Sulla linea di pensiero di Buffon anche Diderot ritiene che in natura si debba escludere ogni meccanicismo incapace com'è di spiegare la vita e per lo stesso motivo considera la matematica inutile per la biologia.

L'origine della vita

Il tema più ampiamente trattato da Diderot è quello relativo al problema filosofico e scientifico della origine della vita che ai livelli superiori si manifesta come coscienza e pensiero: per la soluzione del problema bisogna scegliere tra due ipotesi:

esistono in natura due settori completamente distinti: quello inorganico, dove la vita è assente, e quello organico; teoria questa smentita dai fatti poiché in natura si constata la mescolanza dei due mondi; i corpi naturali sono caratterizzati dai continui passaggi tra i due campi;

oppure si deve ritenere che il punto di partenza sia unico; ma in questo caso bisogna spiegare perché i corpi naturali appaiano diversi.

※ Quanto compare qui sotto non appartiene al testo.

/-! ## `setS` -/

@[simp] theorem setS_a (s : State) (v : Byte) : (s.setS v).cpu.a = s.cpu.a := rfl
@[simp] theorem setS_x (s : State) (v : Byte) : (s.setS v).cpu.x = s.cpu.x := rfl
@[simp] theorem setS_y (s : State) (v : Byte) : (s.setS v).cpu.y = s.cpu.y := rfl
@[simp] theorem setS_s (s : State) (v : Byte) : (s.setS v).cpu.s = v := rfl
@[simp] theorem setS_pc (s : State) (v : Byte) : (s.setS v).cpu.pc = s.cpu.pc := rfl
@[simp] theorem setS_p (s : State) (v : Byte) : (s.setS v).cpu.p = s.cpu.p := rfl
@[simp] theorem setS_irqPending (s : State) (v : Byte) : (s.setS v).cpu.irqPending = s.cpu.irqPending := rfl
@[simp] theorem setS_nmiPending (s : State) (v : Byte) : (s.setS v).cpu.nmiPending = s.cpu.nmiPending := rfl
@[simp] theorem setS_nmiDelay (s : State) (v : Byte) : (s.setS v).cpu.nmiDelay = s.cpu.nmiDelay := rfl
@[simp] theorem setS_idle (s : State) (v : Byte) : (s.setS v).cpu.idle = s.cpu.idle := rfl
@[simp] theorem setS_cycles (s : State) (v : Byte) : (s.setS v).cpu.cycles = s.cpu.cycles := rfl
@[simp] theorem setS_bus (s : State) (v : Byte) : (s.setS v).bus = s.bus := rfl
@[simp] theorem setS_ppu (s : State) (v : Byte) : (s.setS v).ppu = s.ppu := rfl
@[simp] theorem setS_cart (s : State) (v : Byte) : (s.setS v).cart = s.cart := rfl
@[simp] theorem setS_fault (s : State) (v : Byte) : (s.setS v).fault = s.fault := rfl
@[simp] theorem setS_unofficialExtras (s : State) (v : Byte) : (s.setS v).unofficialExtras = s.unofficialExtras := rfl
@[simp] theorem setS_draws (s : State) (v : Byte) : (s.setS v).draws = s.draws := rfl
@[simp] theorem setS_buttonInputs (s : State) (v : Byte) : (s.setS v).buttonInputs = s.buttonInputs := rfl
@[simp] theorem setS_lastFrame (s : State) (v : Byte) : (s.setS v).lastFrame = s.lastFrame := rfl

/-! ## `setPc` -/

@[simp] theorem setPc_a (s : State) (v : Word) : (s.setPc v).cpu.a = s.cpu.a := rfl
@[simp] theorem setPc_x (s : State) (v : Word) : (s.setPc v).cpu.x = s.cpu.x := rfl
@[simp] theorem setPc_y (s : State) (v : Word) : (s.setPc v).cpu.y = s.cpu.y := rfl
@[simp] theorem setPc_s (s : State) (v : Word) : (s.setPc v).cpu.s = s.cpu.s := rfl
@[simp] theorem setPc_pc (s : State) (v : Word) : (s.setPc v).cpu.pc = v := rfl
@[simp] theorem setPc_p (s : State) (v : Word) : (s.setPc v).cpu.p = s.cpu.p := rfl
@[simp] theorem setPc_irqPending (s : State) (v : Word) : (s.setPc v).cpu.irqPending = s.cpu.irqPending := rfl
@[simp] theorem setPc_nmiPending (s : State) (v : Word) : (s.setPc v).cpu.nmiPending = s.cpu.nmiPending := rfl
@[simp] theorem setPc_nmiDelay (s : State) (v : Word) : (s.setPc v).cpu.nmiDelay = s.cpu.nmiDelay := rfl
@[simp] theorem setPc_idle (s : State) (v : Word) : (s.setPc v).cpu.idle = s.cpu.idle := rfl
@[simp] theorem setPc_cycles (s : State) (v : Word) : (s.setPc v).cpu.cycles = s.cpu.cycles := rfl
@[simp] theorem setPc_bus (s : State) (v : Word) : (s.setPc v).bus = s.bus := rfl
@[simp] theorem setPc_ppu (s : State) (v : Word) : (s.setPc v).ppu = s.ppu := rfl
@[simp] theorem setPc_cart (s : State) (v : Word) : (s.setPc v).cart = s.cart := rfl
@[simp] theorem setPc_fault (s : State) (v : Word) : (s.setPc v).fault = s.fault := rfl
@[simp] theorem setPc_unofficialExtras (s : State) (v : Word) : (s.setPc v).unofficialExtras = s.unofficialExtras := rfl
@[simp] theorem setPc_draws (s : State) (v : Word) : (s.setPc v).draws = s.draws := rfl
@[simp] theorem setPc_buttonInputs (s : State) (v : Word) : (s.setPc v).buttonInputs = s.buttonInputs := rfl
@[simp] theorem setPc_lastFrame (s : State) (v : Word) : (s.setPc v).lastFrame = s.lastFrame := rfl
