/-- The edge detector makes `nmiLine` right again after `vblank` or `ctrlNmiEnable` changed (R550). -/
theorem inv_nmiChange {s : State} (hc : s.cpu.Inv) (hb : s.bus.Inv)
    (hu : ({ s.ppu with nmiLine := s.ppu.vblank && s.ppu.ctrl.nmiEnable } : Ppu).Inv) (hk : s.cart.Inv) :
    s.nmiChange.Inv := by
  unfold State.nmiChange
  simp only []
  split
  · exact ⟨⟨hc.1, Nat.le_refl _, Or.inl rfl⟩, hb, hu, hk⟩
  · exact ⟨hc, hb, hu, hk⟩

/-! ## Bus reads -/

theorem keeps_memRead {s : State} (h : s.Inv) (a : Word) : KeepsVal (memRead a s) := by
  unfold memRead
  split
  · exact .ok h
  · split
    · unfold State.ppuRegRead
      split
      · rw [readPpuStatus_eq]
        exact .ok ⟨h.1, h.2.1, ⟨h.2.2.1.1, h.2.2.1.2.1, rfl, h.2.2.1.2.2.2⟩, h.2.2.2⟩
      · exact .ok h
      · unfold State.readPpuData
        simp only []
        split <;> exact .ok h
      · exact .ok h
    · split
      · unfold State.controllerRead
        split
        · next hlt => exact .ok ⟨h.1, ⟨h.2.1.1, hlt⟩, h.2.2⟩
        · exact .ok h
      · split
        · exact .ok h
        · split
          · exact .ok h
          · exact .error (inv_raise h _)

theorem keeps_memRead16 {s : State} (h : s.Inv) (a : Word) : KeepsVal (memRead16 a s) :=
  Post.bind (keeps_memRead h a) fun _ hp => Post.bind (keeps_memRead hp (a + 1)) fun _ hq => .ok hq

/-! ## Bus writes -/

theorem keeps_ppuWrite {s : State} (h : s.Inv) (addr : Nat) (v : Byte) : Keeps (s.ppuWrite addr v) := by
  unfold State.ppuWrite
  simp only []
  split
  · next ha =>
    split
    · next k hk => exact .ok (inv_setCart h (chrWrite_inv hk ha h.2.2.2))
    · exact .error (inv_raise h _)
  · obtain ⟨hc, hb, ⟨h1, h2, h3, h4, h5, h6, h7⟩, hk⟩ := h
    split
    · exact .ok ⟨hc, hb, ⟨h1, h2, h3, h4, Memory.wf_write v h5 (vramIndex_lt _ _), h6, h7⟩, hk⟩
    · exact .ok ⟨hc, hb, ⟨h1, h2, h3, h4, h5, Memory.wf_write v h6 (paletteIndex_lt _), h7⟩, hk⟩

theorem inv_writeOamData {s : State} (h : s.Inv) (d : Byte) : (s.setPpu (s.ppu.writeOamData d)).Inv := by
  obtain ⟨hc, hb, ⟨h1, h2, h3, h4, h567⟩, hk⟩ := h
  exact ⟨hc, hb, ⟨h1, h2, h3, Memory.wf_write d h4 s.ppu.oamAddr.isLt, h567⟩, hk⟩

theorem keeps_ppuRegWrite {s : State} (h : s.Inv) (r : Nat) (d : Byte) : Keeps (s.ppuRegWrite r d) := by
  unfold State.ppuRegWrite
  simp only []
  have hs : (s.setPpu { s.ppu with lastWrite := d }).Inv := h
  generalize s.setPpu { s.ppu with lastWrite := d } = s at hs
  split
  · refine .ok ?_
    exact inv_nmiChange (s := s.setPpu _) hs.1 hs.2.1
      ⟨hs.2.2.1.1, hs.2.2.1.2.1, rfl, hs.2.2.1.2.2.2⟩ hs.2.2.2
  · exact .ok hs
  · exact .ok hs
  · exact .ok hs
  · exact .ok (inv_writeOamData hs d)
  · refine .ok ?_
    unfold Ppu.writeScroll
    split <;> exact hs
  · refine .ok ?_
    unfold Ppu.writeAddr
    split <;> exact hs
  · exact Post.bind (keeps_ppuWrite hs _ _) fun t ht => .ok ht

Diderot è convinto che tutta la materia abbia possibilità di uno sviluppo senziente: le primigenie particelle materiali organizzandosi, arrivano alla vita e da questa a quelle forme più alte di sviluppo che sono la coscienza e il pensiero. Egli pensa che un organismo completamente formato abbia in sè un complesso di elementi vitali indipendenti dal tutto così come il complesso unitario rappresentato da uno sciame di api (l'organismo) è costituito dai singoli insetti (i "microanimali" indipendenti). La prova di questo è nel vedere come ad esempio un polipo possa dividersi in organismi più piccoli o come dalla decomposizione di un corpo nascano microrganismi diversi.

La morale

Tutte queste tesi sulla natura non vengono mai affermate da Diderot in maniera esclusiva e definitiva: egli preferisce usare la forma dialogica nei suoi scritti proprio per evitare quelle affermazioni dogmatiche, che talora si riscontravano anche tra gli illuministi, alle quali Diderot contrappone uno scetticismo che non scade mai a derisione dell'avversario con cui sta polemizzando.
Nella morale Diderot è contrario a qualunque impostazione deterministica che consideri l'uomo vittima impotente di elementi naturali: al contrario l'individuo è libero di scegliere il suo comportamento dominando se stesso e le forze naturali nei limiti in cui riesce a sfuggire ai suoi istinti naturali: per il dominio della natura e per la sua libertà giova all'uomo la conoscenza dei fenomeni naturali e della storia umana che gli permetterà di liberarsi dalla superstizione e dai pregiudizi per conseguire una vita che sarà felice a condizione che rispetti il bene universale.
Il tema morale, come quello della scelta tra il determinismo e il libero arbitrio, è ripreso da Diderot anche nelle sue opere letterarie come Giacomo il fatalista dove sostiene che, sulla base delle esperienze vissute, un rigido determinismo sia da escludere.
Ne La monaca accusa la morale corrente di ipocrita perbenismo ed esalta invece la felicità raggiungibile su questa Terra.
Ne Il nipote di Rameau descrive le vicende di un nuovo Don Giovanni, che impronta la sua vita alla leggerezza e allo sfoggio di una superficiale intellettualità distruggendo così ogni vero valore morale e ogni verità accertata.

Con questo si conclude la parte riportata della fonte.